Problem to work on.
Whenever the word "placeHandler" appears in a line of the data below, copy that line.

=== Data records ===

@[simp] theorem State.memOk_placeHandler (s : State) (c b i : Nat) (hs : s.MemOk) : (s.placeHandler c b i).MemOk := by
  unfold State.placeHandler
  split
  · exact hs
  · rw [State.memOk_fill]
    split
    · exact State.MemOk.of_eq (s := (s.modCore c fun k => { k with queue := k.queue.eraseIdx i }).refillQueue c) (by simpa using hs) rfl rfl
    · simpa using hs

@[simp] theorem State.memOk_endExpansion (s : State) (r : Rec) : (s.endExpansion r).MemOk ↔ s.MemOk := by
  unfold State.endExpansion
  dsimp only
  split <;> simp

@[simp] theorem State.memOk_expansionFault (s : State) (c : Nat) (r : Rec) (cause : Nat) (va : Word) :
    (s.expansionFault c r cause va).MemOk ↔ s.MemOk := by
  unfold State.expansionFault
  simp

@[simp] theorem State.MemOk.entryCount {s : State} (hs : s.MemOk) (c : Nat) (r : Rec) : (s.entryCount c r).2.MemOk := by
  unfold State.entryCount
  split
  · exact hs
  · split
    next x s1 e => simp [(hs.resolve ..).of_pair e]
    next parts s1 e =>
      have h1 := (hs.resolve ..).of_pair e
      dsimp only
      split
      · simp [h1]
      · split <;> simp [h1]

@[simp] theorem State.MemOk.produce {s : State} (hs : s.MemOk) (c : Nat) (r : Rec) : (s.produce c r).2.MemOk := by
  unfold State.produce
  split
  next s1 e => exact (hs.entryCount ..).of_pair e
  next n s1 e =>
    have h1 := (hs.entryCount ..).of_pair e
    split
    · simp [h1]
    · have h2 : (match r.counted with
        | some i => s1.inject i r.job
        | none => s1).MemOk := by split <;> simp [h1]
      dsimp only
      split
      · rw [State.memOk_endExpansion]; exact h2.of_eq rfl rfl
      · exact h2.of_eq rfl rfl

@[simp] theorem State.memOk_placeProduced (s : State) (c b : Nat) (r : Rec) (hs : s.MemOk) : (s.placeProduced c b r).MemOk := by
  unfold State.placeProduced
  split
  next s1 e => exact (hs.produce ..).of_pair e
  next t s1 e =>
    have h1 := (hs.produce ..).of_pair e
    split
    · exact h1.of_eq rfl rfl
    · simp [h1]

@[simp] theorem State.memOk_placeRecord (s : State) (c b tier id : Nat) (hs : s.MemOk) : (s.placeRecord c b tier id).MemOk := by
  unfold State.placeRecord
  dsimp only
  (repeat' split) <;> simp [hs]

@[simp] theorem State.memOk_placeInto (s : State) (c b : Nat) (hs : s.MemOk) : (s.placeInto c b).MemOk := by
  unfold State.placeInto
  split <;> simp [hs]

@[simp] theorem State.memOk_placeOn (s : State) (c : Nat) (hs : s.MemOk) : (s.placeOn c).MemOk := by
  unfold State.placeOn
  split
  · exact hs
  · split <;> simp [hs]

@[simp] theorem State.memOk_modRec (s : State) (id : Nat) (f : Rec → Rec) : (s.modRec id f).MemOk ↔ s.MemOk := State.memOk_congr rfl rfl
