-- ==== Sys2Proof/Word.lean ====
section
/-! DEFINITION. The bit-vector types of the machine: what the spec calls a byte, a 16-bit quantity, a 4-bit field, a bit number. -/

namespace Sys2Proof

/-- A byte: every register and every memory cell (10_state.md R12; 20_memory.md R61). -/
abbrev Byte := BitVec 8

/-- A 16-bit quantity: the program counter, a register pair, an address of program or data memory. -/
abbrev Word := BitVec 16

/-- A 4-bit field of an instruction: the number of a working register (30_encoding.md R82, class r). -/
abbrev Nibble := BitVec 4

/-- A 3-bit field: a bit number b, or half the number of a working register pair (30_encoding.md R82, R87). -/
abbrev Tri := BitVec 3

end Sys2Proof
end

===

Output below.
@[simp] theorem State.memOk_placeHandler (s : State) (c b i : Nat) (hs : s.MemOk) : (s.placeHandler c b i).MemOk := by
  unfold State.placeHandler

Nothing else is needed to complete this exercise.